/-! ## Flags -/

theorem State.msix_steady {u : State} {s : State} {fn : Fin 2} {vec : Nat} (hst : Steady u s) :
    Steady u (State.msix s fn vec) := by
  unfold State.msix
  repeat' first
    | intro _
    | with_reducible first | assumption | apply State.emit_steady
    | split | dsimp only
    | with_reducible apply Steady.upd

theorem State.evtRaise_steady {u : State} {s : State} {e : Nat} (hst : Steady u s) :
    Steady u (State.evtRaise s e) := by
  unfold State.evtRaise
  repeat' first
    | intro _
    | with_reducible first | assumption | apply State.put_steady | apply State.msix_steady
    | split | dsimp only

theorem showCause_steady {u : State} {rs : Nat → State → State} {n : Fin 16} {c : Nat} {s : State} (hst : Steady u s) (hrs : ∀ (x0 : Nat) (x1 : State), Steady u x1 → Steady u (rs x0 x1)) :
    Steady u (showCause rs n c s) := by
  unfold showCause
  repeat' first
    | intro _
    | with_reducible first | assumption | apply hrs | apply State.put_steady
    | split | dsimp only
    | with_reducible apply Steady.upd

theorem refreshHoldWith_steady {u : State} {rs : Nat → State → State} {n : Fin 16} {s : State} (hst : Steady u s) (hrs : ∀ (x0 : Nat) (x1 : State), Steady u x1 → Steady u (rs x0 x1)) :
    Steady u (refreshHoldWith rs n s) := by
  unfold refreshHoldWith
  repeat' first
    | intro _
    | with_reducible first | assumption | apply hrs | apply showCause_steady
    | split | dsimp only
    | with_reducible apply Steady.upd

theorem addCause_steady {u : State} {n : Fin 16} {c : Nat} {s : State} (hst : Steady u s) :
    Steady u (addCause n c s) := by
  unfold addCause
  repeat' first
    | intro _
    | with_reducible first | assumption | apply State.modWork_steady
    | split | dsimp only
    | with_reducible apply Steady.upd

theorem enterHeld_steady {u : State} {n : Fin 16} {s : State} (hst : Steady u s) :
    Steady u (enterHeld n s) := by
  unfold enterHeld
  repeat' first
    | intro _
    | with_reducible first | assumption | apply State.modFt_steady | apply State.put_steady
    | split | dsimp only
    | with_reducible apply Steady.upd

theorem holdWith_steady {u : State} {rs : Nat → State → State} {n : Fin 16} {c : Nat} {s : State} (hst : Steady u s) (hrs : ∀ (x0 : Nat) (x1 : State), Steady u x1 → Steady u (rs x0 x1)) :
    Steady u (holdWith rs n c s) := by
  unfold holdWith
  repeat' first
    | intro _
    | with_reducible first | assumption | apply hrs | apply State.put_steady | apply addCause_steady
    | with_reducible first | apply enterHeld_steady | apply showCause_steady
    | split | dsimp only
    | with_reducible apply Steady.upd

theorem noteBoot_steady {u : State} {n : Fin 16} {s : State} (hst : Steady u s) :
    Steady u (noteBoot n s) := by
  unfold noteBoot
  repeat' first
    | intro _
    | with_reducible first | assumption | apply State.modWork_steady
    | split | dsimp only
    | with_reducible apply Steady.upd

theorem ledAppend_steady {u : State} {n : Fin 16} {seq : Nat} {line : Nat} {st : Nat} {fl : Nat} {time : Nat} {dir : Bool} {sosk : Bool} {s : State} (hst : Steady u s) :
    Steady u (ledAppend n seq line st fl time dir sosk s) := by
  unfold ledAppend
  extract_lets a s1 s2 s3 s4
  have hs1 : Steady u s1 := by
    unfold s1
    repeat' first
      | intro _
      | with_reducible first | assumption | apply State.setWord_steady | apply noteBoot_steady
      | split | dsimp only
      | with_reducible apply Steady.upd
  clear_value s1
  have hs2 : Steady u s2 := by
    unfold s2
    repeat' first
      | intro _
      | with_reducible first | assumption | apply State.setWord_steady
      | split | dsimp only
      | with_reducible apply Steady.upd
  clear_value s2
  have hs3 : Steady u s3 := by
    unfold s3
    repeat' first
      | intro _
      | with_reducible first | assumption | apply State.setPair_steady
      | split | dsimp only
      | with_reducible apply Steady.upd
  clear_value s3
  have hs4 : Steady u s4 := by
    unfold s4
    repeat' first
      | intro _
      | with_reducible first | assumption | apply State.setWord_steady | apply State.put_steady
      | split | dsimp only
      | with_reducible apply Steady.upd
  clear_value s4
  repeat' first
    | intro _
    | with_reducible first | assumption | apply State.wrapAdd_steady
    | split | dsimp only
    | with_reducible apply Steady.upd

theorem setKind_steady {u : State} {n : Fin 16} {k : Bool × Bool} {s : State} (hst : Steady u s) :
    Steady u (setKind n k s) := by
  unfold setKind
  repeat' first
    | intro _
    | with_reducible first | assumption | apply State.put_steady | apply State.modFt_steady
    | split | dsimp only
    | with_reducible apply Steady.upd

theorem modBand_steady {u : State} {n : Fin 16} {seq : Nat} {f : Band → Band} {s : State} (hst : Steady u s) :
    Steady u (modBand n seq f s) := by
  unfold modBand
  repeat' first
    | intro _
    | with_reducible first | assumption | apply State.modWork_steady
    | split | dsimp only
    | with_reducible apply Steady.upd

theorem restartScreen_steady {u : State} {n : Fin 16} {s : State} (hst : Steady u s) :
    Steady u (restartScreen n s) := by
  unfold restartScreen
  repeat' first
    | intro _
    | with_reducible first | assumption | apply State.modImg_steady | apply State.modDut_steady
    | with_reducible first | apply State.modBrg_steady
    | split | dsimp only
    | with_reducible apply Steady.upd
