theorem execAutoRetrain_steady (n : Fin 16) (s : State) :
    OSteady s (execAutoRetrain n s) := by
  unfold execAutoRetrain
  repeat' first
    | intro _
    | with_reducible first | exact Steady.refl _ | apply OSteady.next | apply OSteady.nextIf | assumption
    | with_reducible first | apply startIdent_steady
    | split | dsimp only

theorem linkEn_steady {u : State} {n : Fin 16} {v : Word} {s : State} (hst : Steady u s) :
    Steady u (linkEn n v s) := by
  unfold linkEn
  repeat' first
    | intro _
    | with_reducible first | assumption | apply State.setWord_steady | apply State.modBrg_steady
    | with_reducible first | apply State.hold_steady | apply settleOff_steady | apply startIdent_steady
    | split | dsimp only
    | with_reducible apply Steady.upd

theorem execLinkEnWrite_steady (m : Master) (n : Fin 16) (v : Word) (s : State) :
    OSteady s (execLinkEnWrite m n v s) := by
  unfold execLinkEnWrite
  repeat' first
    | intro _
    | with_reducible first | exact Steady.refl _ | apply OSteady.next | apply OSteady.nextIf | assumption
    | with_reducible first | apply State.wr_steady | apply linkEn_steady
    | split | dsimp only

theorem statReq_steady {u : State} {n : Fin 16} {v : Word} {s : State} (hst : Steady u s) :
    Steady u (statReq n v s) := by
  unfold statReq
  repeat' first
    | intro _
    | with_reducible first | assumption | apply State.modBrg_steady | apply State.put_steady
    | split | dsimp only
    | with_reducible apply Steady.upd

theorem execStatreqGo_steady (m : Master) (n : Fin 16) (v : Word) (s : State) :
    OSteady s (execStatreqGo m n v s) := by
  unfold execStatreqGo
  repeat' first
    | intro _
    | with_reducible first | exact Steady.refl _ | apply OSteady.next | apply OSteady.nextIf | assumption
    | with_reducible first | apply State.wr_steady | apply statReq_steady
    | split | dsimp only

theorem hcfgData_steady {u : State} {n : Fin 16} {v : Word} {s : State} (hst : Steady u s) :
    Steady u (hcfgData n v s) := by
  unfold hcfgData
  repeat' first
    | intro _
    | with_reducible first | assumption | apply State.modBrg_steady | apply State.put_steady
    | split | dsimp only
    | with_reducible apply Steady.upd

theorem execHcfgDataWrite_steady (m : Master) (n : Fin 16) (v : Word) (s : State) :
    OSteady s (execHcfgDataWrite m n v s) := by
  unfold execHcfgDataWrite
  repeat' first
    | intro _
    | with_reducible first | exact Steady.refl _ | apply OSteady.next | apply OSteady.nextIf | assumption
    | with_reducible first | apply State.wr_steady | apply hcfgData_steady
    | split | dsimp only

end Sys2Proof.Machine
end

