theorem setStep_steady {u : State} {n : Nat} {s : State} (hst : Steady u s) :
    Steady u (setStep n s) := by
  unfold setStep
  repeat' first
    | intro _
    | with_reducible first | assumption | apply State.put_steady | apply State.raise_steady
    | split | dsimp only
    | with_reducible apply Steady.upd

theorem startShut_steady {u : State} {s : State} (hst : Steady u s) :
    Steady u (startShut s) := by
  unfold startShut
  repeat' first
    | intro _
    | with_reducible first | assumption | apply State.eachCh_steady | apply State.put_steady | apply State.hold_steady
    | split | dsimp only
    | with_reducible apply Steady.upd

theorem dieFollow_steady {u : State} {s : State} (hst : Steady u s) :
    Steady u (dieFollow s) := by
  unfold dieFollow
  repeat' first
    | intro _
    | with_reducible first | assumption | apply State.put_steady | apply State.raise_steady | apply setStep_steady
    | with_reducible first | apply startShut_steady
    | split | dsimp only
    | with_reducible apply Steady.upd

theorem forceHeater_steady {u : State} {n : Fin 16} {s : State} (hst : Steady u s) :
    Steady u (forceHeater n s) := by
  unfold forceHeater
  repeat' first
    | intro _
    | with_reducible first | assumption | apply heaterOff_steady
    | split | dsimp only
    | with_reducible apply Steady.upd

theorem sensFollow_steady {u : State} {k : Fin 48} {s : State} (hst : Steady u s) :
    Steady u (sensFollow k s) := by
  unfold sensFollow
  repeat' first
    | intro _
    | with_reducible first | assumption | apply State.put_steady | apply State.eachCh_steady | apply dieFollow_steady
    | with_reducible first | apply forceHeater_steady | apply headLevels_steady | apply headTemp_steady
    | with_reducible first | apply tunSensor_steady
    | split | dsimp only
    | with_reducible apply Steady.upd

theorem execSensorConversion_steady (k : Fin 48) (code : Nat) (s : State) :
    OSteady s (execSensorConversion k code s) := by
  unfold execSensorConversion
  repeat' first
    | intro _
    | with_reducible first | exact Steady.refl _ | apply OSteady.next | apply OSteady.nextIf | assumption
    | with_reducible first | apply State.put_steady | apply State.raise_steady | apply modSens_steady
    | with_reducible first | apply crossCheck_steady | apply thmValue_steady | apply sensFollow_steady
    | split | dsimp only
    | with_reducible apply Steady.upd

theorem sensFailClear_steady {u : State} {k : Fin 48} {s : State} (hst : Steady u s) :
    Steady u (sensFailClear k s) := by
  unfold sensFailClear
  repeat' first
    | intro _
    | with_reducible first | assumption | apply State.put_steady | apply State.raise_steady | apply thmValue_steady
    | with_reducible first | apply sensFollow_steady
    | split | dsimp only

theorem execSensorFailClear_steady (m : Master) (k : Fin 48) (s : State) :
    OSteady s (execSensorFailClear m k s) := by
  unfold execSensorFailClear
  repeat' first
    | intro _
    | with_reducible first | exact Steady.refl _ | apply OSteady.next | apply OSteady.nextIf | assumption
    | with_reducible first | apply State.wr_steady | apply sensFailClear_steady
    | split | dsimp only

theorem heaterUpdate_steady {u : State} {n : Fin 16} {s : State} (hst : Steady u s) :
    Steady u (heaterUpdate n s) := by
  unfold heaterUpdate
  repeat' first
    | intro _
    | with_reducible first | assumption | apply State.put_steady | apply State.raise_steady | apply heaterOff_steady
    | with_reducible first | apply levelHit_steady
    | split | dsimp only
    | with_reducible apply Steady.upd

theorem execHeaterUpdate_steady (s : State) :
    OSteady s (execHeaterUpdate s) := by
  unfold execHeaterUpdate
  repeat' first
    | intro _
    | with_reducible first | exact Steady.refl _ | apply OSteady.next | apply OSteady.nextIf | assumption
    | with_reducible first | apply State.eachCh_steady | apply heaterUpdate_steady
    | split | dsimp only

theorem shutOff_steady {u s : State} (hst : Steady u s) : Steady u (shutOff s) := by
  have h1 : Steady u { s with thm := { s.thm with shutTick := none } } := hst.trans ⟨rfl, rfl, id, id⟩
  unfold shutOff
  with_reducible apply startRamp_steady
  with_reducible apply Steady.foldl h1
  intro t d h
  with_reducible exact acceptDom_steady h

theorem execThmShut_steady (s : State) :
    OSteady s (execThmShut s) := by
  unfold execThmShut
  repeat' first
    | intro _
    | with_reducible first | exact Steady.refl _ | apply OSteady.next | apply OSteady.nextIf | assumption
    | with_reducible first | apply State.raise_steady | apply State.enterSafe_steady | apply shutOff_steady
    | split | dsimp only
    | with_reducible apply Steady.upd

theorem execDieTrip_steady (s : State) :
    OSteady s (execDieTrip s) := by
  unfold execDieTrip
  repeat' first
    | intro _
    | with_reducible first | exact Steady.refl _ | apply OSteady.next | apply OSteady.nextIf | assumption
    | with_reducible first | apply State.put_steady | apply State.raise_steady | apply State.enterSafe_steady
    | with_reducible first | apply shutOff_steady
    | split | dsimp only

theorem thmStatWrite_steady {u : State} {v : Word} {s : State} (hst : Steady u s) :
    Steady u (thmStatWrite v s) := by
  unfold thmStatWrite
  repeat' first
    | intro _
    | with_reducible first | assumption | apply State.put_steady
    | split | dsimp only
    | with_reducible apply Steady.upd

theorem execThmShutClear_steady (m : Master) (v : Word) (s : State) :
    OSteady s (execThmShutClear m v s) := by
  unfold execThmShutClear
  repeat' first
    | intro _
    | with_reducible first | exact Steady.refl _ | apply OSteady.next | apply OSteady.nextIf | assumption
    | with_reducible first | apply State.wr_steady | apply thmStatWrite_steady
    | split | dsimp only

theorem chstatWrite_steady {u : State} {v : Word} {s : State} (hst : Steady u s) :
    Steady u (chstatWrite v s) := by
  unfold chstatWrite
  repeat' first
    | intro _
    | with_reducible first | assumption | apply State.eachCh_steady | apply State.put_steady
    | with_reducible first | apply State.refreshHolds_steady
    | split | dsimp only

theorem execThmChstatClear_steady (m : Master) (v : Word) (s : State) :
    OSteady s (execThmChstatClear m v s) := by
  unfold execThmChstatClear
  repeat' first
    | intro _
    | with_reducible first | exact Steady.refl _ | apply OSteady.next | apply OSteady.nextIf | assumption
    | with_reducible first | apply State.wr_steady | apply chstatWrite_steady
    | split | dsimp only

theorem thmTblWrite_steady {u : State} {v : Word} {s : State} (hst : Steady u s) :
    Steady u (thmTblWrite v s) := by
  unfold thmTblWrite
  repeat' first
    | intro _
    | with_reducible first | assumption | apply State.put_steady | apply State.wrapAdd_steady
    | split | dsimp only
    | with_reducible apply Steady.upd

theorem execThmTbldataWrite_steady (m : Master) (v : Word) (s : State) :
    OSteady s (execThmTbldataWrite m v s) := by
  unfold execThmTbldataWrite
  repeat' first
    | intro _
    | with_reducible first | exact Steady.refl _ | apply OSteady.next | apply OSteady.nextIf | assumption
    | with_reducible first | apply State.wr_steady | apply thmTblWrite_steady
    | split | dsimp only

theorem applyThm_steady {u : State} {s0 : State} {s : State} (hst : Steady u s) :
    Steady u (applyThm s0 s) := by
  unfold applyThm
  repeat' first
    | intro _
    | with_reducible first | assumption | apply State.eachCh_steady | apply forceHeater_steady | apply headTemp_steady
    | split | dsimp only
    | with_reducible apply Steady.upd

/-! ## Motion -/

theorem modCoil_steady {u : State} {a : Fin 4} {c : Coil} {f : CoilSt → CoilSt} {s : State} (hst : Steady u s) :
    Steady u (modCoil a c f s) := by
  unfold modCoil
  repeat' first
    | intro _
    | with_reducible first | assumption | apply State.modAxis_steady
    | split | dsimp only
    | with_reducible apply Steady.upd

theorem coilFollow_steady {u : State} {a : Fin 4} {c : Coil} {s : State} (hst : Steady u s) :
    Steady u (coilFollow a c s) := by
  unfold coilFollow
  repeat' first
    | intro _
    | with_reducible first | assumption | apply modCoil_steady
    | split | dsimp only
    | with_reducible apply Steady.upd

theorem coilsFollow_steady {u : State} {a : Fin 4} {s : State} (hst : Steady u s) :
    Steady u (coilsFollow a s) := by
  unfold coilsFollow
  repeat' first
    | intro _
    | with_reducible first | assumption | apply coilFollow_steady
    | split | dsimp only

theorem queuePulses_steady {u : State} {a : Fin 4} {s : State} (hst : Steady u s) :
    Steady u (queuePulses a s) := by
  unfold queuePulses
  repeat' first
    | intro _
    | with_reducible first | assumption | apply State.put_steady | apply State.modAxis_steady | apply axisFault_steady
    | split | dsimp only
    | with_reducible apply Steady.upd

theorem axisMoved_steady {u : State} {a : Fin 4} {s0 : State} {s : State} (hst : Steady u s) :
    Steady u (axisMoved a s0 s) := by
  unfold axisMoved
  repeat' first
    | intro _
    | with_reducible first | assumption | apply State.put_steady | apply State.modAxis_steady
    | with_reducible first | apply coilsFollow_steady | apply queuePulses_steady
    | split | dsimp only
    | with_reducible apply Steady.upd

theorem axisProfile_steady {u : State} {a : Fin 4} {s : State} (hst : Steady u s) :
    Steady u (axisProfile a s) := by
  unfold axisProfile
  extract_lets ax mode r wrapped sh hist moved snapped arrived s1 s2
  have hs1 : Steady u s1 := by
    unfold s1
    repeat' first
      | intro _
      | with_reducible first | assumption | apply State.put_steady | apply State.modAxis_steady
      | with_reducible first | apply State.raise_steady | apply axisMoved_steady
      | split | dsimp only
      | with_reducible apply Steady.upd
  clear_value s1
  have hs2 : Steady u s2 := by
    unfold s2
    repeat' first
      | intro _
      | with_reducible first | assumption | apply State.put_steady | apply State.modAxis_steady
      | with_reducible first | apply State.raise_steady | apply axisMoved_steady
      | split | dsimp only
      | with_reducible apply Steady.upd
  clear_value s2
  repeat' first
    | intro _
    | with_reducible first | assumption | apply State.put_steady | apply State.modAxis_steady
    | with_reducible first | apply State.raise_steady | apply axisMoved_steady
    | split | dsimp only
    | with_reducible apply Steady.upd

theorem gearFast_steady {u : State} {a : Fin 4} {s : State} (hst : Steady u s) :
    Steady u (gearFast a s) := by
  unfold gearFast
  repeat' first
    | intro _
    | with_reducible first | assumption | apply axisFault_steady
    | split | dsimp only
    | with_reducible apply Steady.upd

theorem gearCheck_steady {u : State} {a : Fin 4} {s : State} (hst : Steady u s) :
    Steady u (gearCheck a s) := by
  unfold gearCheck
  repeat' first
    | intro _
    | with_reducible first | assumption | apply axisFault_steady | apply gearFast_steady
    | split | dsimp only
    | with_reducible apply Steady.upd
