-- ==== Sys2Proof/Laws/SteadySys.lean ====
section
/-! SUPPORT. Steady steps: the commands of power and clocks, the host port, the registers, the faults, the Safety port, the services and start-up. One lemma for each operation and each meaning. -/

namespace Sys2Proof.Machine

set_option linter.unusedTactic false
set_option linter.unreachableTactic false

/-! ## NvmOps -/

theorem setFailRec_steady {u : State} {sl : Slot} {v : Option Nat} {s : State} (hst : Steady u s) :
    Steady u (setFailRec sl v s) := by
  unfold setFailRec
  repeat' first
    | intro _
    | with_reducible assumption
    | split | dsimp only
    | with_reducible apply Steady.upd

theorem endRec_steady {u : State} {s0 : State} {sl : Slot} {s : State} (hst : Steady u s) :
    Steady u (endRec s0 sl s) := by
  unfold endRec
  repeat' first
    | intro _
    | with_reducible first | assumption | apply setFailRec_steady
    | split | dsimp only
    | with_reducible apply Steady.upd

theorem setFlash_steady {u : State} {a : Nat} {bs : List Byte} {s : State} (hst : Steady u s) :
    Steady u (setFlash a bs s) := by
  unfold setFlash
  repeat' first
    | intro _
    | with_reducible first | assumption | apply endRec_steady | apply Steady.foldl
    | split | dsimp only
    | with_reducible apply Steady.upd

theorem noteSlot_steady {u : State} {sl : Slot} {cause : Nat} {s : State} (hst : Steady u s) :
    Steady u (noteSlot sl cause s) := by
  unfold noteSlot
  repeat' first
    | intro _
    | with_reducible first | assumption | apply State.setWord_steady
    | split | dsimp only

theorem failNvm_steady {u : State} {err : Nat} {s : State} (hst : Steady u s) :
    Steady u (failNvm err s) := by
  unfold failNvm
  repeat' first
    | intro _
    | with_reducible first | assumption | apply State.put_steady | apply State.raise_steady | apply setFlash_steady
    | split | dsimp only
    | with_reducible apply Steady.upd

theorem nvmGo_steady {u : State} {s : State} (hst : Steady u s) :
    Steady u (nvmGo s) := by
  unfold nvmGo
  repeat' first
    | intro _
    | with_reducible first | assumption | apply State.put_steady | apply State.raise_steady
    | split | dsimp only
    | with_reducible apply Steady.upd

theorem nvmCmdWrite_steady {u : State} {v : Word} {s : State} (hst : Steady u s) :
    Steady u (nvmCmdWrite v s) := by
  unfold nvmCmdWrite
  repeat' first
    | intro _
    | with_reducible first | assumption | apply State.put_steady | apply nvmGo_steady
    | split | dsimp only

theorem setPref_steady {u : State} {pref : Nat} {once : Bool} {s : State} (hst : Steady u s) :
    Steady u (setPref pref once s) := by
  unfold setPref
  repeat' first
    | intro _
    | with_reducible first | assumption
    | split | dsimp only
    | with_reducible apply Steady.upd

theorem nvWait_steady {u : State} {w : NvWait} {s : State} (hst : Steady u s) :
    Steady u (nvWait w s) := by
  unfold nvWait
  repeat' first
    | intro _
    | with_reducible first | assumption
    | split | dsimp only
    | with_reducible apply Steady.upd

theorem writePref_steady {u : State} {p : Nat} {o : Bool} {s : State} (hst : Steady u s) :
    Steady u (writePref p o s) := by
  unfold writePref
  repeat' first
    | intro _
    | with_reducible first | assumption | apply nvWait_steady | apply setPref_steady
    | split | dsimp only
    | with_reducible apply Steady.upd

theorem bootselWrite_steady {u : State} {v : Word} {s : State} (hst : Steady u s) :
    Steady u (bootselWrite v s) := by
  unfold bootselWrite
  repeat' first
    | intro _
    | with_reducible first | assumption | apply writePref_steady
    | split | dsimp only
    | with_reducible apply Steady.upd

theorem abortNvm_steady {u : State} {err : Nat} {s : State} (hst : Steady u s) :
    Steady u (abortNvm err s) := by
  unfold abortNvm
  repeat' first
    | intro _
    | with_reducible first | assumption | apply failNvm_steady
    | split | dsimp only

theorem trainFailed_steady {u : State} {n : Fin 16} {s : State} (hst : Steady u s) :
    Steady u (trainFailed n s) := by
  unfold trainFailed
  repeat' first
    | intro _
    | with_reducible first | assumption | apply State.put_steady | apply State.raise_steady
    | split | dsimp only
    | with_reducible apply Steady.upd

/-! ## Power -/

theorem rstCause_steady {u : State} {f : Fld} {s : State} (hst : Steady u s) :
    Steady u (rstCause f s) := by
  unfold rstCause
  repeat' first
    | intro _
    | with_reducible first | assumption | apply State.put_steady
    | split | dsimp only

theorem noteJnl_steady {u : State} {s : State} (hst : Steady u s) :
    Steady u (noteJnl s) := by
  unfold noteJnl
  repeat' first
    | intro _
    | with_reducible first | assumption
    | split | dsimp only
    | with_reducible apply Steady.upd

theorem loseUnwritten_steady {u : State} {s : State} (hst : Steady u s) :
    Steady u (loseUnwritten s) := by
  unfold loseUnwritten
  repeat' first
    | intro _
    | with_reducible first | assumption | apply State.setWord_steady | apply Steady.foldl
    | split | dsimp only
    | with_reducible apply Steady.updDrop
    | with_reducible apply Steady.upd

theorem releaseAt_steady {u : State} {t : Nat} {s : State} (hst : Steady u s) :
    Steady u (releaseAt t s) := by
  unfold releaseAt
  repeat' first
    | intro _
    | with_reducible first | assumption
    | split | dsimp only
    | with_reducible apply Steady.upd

****************************************

__YOUR INSTRUCTIONS__. Report every line above that has the string "Master" in it.

__OUTPUT FOR THIS TASK__.
theorem execLinkEnWrite_steady (m : Master) (n : Fin 16) (v : Word) (s : State) :
theorem execStatreqGo_steady (m : Master) (n : Fin 16) (v : Word) (s : State) :
theorem execHcfgDataWrite_steady (m : Master) (n : Fin 16) (v : Word) (s : State) :
theorem execSensorFailClear_steady (m : Master) (k : Fin 48) (s : State) :
theorem execThmShutClear_steady (m : Master) (v : Word) (s : State) :
theorem execThmChstatClear_steady (m : Master) (v : Word) (s : State) :
theorem execThmTbldataWrite_steady (m : Master) (v : Word) (s : State) :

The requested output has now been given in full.